Filter the entries for the word "unfold". Copy each line that has it.

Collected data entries
· · · · ·

theorem execTimes_succ_of_next {i : Instr} {s t : State} (he : exec i s = .next t) (n : Nat) :
    execTimes i (n + 1) s = execTimes i n t := by
  rw [execTimes, he]

theorem timeOfDay_lt {s : State} (hs : s.TimeInv) : timeOfDay s < 3600 * s.params.hourMod := by
  obtain ⟨hsec, hmin, hhr⟩ := hs.fields
  unfold timeOfDay
  omega

/-- 43 R113: `n` CORE_T run, keep the ranges and the parameters, and advance the time of day by `n` seconds modulo one
day. -/
theorem execTimes_coreT (n : Nat) {s : State} (hs : s.TimeInv) :
    ∃ t, execTimes .coreT n s = .next t ∧ t.TimeInv ∧ t.params = s.params
      ∧ timeOfDay t = (timeOfDay s + n) % (3600 * s.params.hourMod) := by
  induction n generalizing s with
  | zero => exact ⟨s, rfl, hs, rfl, (Nat.mod_eq_of_lt (timeOfDay_lt hs)).symm⟩
  | succ n ih =>
    obtain ⟨t, ht, hinv, hparams, htime⟩ := ih (totalDelta_timeInv hs true false false)
    refine ⟨t, (execTimes_succ_of_next (exec_coreT hs) n).trans ht, hinv, hparams, ?_⟩
    have hdelta : timeOfDay (totalDelta s true false false) = (timeOfDay s + 1) % (3600 * s.params.hourMod) :=
      timeOfDay_totalDelta hs true false false
    have hH : (totalDelta s true false false).params = s.params := rfl
    rw [htime, hH, hdelta, Nat.mod_add_mod, Nat.add_right_comm, Nat.add_assoc]

theorem field_eq_zero_iff (x : Field6) : x = 0 ↔ x.toNat = 0 :=
  BitVec.toNat_eq

/-- Settles O26: sixty seconds from sec = 0 are a multiple of sixty seconds later, so sec is 0 again, and the rest is
one minute more modulo the day. -/
theorem sixtyTicksAreOneMinute : Obligations.SixtyTicksAreOneMinute := by
  intro s hs hsec
  obtain ⟨t, ht, hinv, -, htime⟩ := execTimes_coreT 60 hs
  obtain ⟨hsec', -, -⟩ := hinv.fields
  have hstart : timeOfDay s + 60 = 60 * (60 * s.hr.toNat + s.min.toNat + 1) := by
    rw [timeOfDay, (field_eq_zero_iff _).1 hsec]
    omega
  have hday : 3600 * s.params.hourMod = 60 * (60 * s.params.hourMod) := by omega
  rw [hstart, hday, Nat.mul_mod_mul_left, timeOfDay] at htime
  refine ⟨t, ht, (field_eq_zero_iff _).2 ?_, ?_⟩ <;> omega

/-- The time of day is 0 exactly at 00:00:00. -/
theorem timeOfDay_eq_zero_iff (s : State) : timeOfDay s = 0 ↔ s.sec = 0 ∧ s.min = 0 ∧ s.hr = 0 := by
  rw [field_eq_zero_iff, field_eq_zero_iff, field_eq_zero_iff, timeOfDay]
  omega

/-- Settles O27: after n ticks from midnight the time of day is n modulo one day. -/
theorem dayLastsHourModTimes3600Ticks : Obligations.DayLastsHourModTimes3600Ticks := by
  intro n s hwf hsec hmin hhr
  have hmidnight := (timeOfDay_eq_zero_iff s).2 ⟨hsec, hmin, hhr⟩
  obtain ⟨-, hH, -, -⟩ := (Params.wf_iff _).1 hwf
  have hs : s.TimeInv := by
    refine ⟨hwf, (timeInRange_iff s).2 ?_⟩
    rw [hsec, hmin, hhr]
    exact ⟨by decide, by decide, Nat.lt_of_lt_of_le Nat.zero_lt_two hH⟩
  obtain ⟨t, ht, -, -, htime⟩ := execTimes_coreT n hs
  refine ⟨t, ht, ?_⟩
  rw [← timeOfDay_eq_zero_iff, htime, hmidnight, Nat.zero_add, Nat.mul_comm, Nat.dvd_iff_mod_eq_zero]

end Sys2Proof.Machine

namespace Sys2Proof.Machine

/-! ### The RUN cycle: 46 R150 -/

/-- 10 R33, log 10: RUN is refused by name where its checks fail. -/
theorem exec_run_of_not_wf {s : State} (hwf : s.params.wf = false) (h m : Bool) :
    exec (.run h m) s = .refused .paramsNotAdmitted := by
  have hexec : exec (.run h m) s = execRun h m s := rfl
  simp only [hexec, execRun, hwf, Bool.not_false, if_true]

theorem exec_run_of_not_inRange {s : State} (hwf : s.params.wf = true) (hrange : s.inRange = false) (h m : Bool) :
    exec (.run h m) s = .refused .outsideInvariant := by
  have hexec : exec (.run h m) s = execRun h m s := rfl
  simp only [hexec, execRun, hwf, hrange, Bool.not_true, Bool.not_false, Bool.false_eq_true, if_false, if_true]

/-- Settles O8: the checks of RUN, in their order. -/
theorem runRefusedOutsideInvariant : Obligations.RunRefusedOutsideInvariant :=
  fun h m _ => ⟨fun hwf => exec_run_of_not_wf hwf h m, fun hwf hrange => exec_run_of_not_inRange hwf hrange h m⟩

/-- The Time Core's total delta of a cycle that starts in `s`, on the wires of that cycle. -/
def cycleDelta (s : State) : State :=
  totalDelta s (tickWire s) (pulse s.btnM) (pulse s.btnH)

/-- 43 R100: a RUN cycle moves the time fields by the total delta of its own wires. -/
theorem runStep_time (h m : Bool) (s : State) :
    (runStep h m s).sec = (cycleDelta s).sec ∧ (runStep h m s).min = (cycleDelta s).min
      ∧ (runStep h m s).hr = (cycleDelta s).hr :=
  ⟨rfl, rfl, rfl⟩

/-- 45 R131: the next count of the refresh divider, with `ref_adv` written out as 45 R130. -/
theorem runStep_refCnt_eq_ite (h m : Bool) (s : State) :
    (runStep h m s).refCnt = if s.refCnt = s.params.refreshDiv - 1 then 0 else s.refCnt + 1 := by
  rw [runStep_refCnt, refAdvWire, dividerNext_decide_last]

/-- 45 R132: the next index, with `ref_adv` written out as 45 R130. -/
theorem runStep_digitIdx_eq_ite (h m : Bool) (s : State) :
    (runStep h m s).digitIdx = if s.refCnt = s.params.refreshDiv - 1
      then (if s.digitIdx = 5 then 0 else s.digitIdx + 1) else s.digitIdx := by
  simp only [runStep_digitIdx, indexNext, refAdvWire, decide_eq_true_eq]

/-- Settles O7: RUN answers `runStep`, register by register. -/
theorem runGivesAllTwelveRegisters : Obligations.RunGivesAllTwelveRegisters := by
  intro h m s hs
  exact ⟨_, exec_run_of_inv hs h m, runStep_tickCnt_eq_ite h m s, rfl, rfl, runStep_time h m s,
    runStep_refCnt_eq_ite h m s, runStep_digitIdx_eq_ite h m s, rfl, rfl, rfl, rfl⟩

/-- 41 R81, 45 R131: a divider counts modulo its period. -/
theorem dividerNext_eq_mod {cnt P : Nat} (hc : cnt < P) :
    dividerNext (decide (cnt = P - 1)) cnt = (cnt + 1) % P := by
  rw [dividerNext_decide_last]
  split
  case isTrue hlast =>
    have hP : cnt + 1 = P := by omega
    rw [hP, Nat.mod_self]
  case isFalse hlast => rw [Nat.mod_eq_of_lt (by omega)]

/-- Settles O12: the refresh divider counts modulo N, and a remainder lies below N. -/
theorem runStepsRefreshDivider : Obligations.RunStepsRefreshDivider := by
  intro h m s hs
  obtain ⟨-, -, href, -⟩ := (inRange_iff s).1 hs.2
  have hnext : (runStep h m s).refCnt = (s.refCnt + 1) % s.params.refreshDiv := dividerNext_eq_mod href
  refine ⟨_, exec_run_of_inv hs h m, hnext, ?_⟩
  rw [hnext]
  exact Nat.le_sub_one_of_lt (Nat.mod_lt _ (Nat.zero_lt_of_lt href))

/-- 43 R101: a RUN cycle advances the time of day by the sum of its events. -/
theorem timeOfDay_runStep {s : State} (hs : s.TimeInv) (h m : Bool) : timeOfDay (runStep h m s)
    = (timeOfDay s + (tickWire s).toNat + 60 * (pulse s.btnM).toNat + 3600 * (pulse s.btnH).toNat)
        % (3600 * s.params.hourMod) :=
  timeOfDay_totalDelta hs _ _ _

/-- Settles O13, by the total delta's effect on the time of day. -/
theorem runAdvancesTimeOfDay : Obligations.RunAdvancesTimeOfDay :=
  fun h m _ hs => ⟨_, exec_run_of_inv hs h m, timeOfDay_runStep hs.timeInv h m⟩

/-- 43 R103: `sec` carries exactly on a tick at 59. -/
theorem secNext_carry_iff {s : State} (hs : s.TimeInv) (t : Bool) :
    (secNext s t).2 = true ↔ t = true ∧ s.sec = 59 := by
  obtain ⟨hsec, -, -⟩ := hs.fields
  have h59 : s.sec = 59 ↔ s.sec.toNat = 59 := BitVec.toNat_eq
  rw [secNext, wrapInc_snd, decide_eq_true_iff, h59]
  cases t with
  | false =>
    simp only [Bool.toNat_false, Bool.false_eq_true, false_and, iff_false]
    omega
  | true =>
    simp only [Bool.toNat_true, true_and]
    omega

/-- 43 R103: `sec` counts the ticks modulo 60. -/
theorem runStep_toNat_sec (h m : Bool) (s : State) :
    (runStep h m s).sec.toNat = (s.sec.toNat + (tickWire s).toNat) % 60 :=
  toNat_totalDelta_sec s (tickWire s) (pulse s.btnM) (pulse s.btnH)

/-- Settles O14: the carries and fields of RUN are those of the total delta. -/
theorem runCarriesAreExact : Obligations.RunCarriesAreExact := by
  intro h m s hs
  have hcM : (minNext s (tickWire s) (pulse s.btnM)).2 = true
      ↔ 60 ≤ s.min.toNat + (secNext s (tickWire s)).2.toNat + (pulse s.btnM).toNat := by
    rw [minNext, wrapInc_snd, decide_eq_true_iff, Nat.add_assoc]
  have hmin := toNat_totalDelta_min s (tickWire s) (pulse s.btnM) (pulse s.btnH)
  have hhr := toNat_totalDelta_hr hs.timeInv (tickWire s) (pulse s.btnM) (pulse s.btnH)
  rw [minNext, wrapInc, ← Nat.add_assoc] at hmin
  rw [hrNext, wrapInc, ← Nat.add_assoc] at hhr
  exact ⟨_, exec_run_of_inv hs h m, secNext_carry_iff hs.timeInv _, hcM, runStep_toNat_sec h m s, hmin,
    hhr⟩

/-- 30 R64: the row of the block's own event word answers the total delta of its wires. -/
theorem exec_evtInstr_evtWord {s : State} (hs : s.TimeInv) :
    exec (evtInstr (evtWord s)) s = .next (cycleDelta s) :=
  exec_evtInstr_word3 hs _ _ _

/-- Settles O15: both answer the total delta of the cycle's wires. -/
theorem runMatchesItsEventRow : Obligations.RunMatchesItsEventRow :=
  fun h m _ hs => ⟨_, _, exec_run_of_inv hs h m, exec_evtInstr_evtWord hs.timeInv,
    rfl, rfl, rfl, rfl, rfl, rfl, rfl, rfl⟩

/-- The wires of a cycle do not depend on the requests to come. -/
theorem cycleWires_takeInput (s : State) : cycleWires (takeInput s) = cycleWires s := by
  unfold takeInput
  split <;> rfl

/-- Settles O53: of the cases of `step_next_cases`, RESET zeroes, a decoder row writes no register, and RUN moves the
time as the row of the event word does (`exec_evtInstr_evtWord`). -/
theorem eventsComeFromOwnWires : Obligations.EventsComeFromOwnWires := by
  intro s t he
  obtain rfl | ⟨h, m, hs, rfl⟩ | ⟨w, rfl⟩ := step_next_cases he
  · exact .inl (resetState_atZero _)
  · refine .inr (.inr ⟨_, exec_evtInstr_evtWord hs.timeInv, ?_⟩)
    simp only [runStep_sec, runStep_min, runStep_hr, runStep_wires, cycleWires_takeInput]
    exact ⟨rfl, rfl, rfl, rfl, rfl, rfl, rfl, rfl⟩
  · refine .inr (.inl ?_)
    simp only [SameRegisters, takeInput_tickCnt, takeInput_btnM, takeInput_btnH, takeInput_sec, takeInput_min,
      takeInput_hr, takeInput_refCnt, takeInput_digitIdx, and_self]

/-- Settles O21: each divider's next count is written out with its own count and period alone. -/
theorem dividersRunFreely : Obligations.DividersRunFreely := by
  intro h m h' m' s s' hs hs' htick href hidx hP hN
  refine ⟨_, _, exec_run_of_inv hs h m, exec_run_of_inv hs' h' m', ?_, ?_, ?_⟩
  · rw [runStep_tickCnt_eq_ite, runStep_tickCnt_eq_ite, htick, hP]
  · rw [runStep_refCnt_eq_ite, runStep_refCnt_eq_ite, href, hN]
  · rw [runStep_digitIdx_eq_ite, runStep_digitIdx_eq_ite, href, hidx, hN]

end Sys2Proof.Machine

namespace Sys2Proof.Machine

/-! ### The display: 44 R122, 45 R136-R141 -/

/-- Settles O16: the chip-select row drives what the RUN cycle drives, and the segment row of the digit it selected
drives that pattern once more. -/
theorem runMatchesItsDisplayRows : Obligations.RunMatchesItsDisplayRows := by
  intro h m s hs
  exact ⟨_, _, _, exec_run_of_inv hs h m, exec_idxInstr s.digitIdx s, exec_digInstr _ _,
    rfl, rfl, rfl, rfl, rfl, rfl, rfl, rfl, rfl⟩

/-- 00 R13: under an active-low polarity every bit of the pattern is inverted. -/
theorem getLsbD_polar {W i : Nat} (v : BitVec W) (activeLow : Bool) (hi : i < W) :
    (polar v activeLow).getLsbD i = (v.getLsbD i ^^ activeLow) := by
  cases activeLow with
  | false => rw [Bool.xor_false]; rfl
  | true =>
    rw [polar, if_pos rfl, BitVec.getLsbD_xor, BitVec.getLsbD_allOnes, decide_eq_true hi]

/-- 45 R140: the pattern of a position below 6 has that bit set alone. -/
theorem getLsbD_onehot6 {i : Nat} (hi : i < 6) {idx : Index} (hidx : idx.toNat < 6) :
    (onehot6 idx).getLsbD i = decide (i = idx.toNat) := by
  revert i idx
  decide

· · · · ·

### Answer section
  unfold timeOfDay
  unfold takeInput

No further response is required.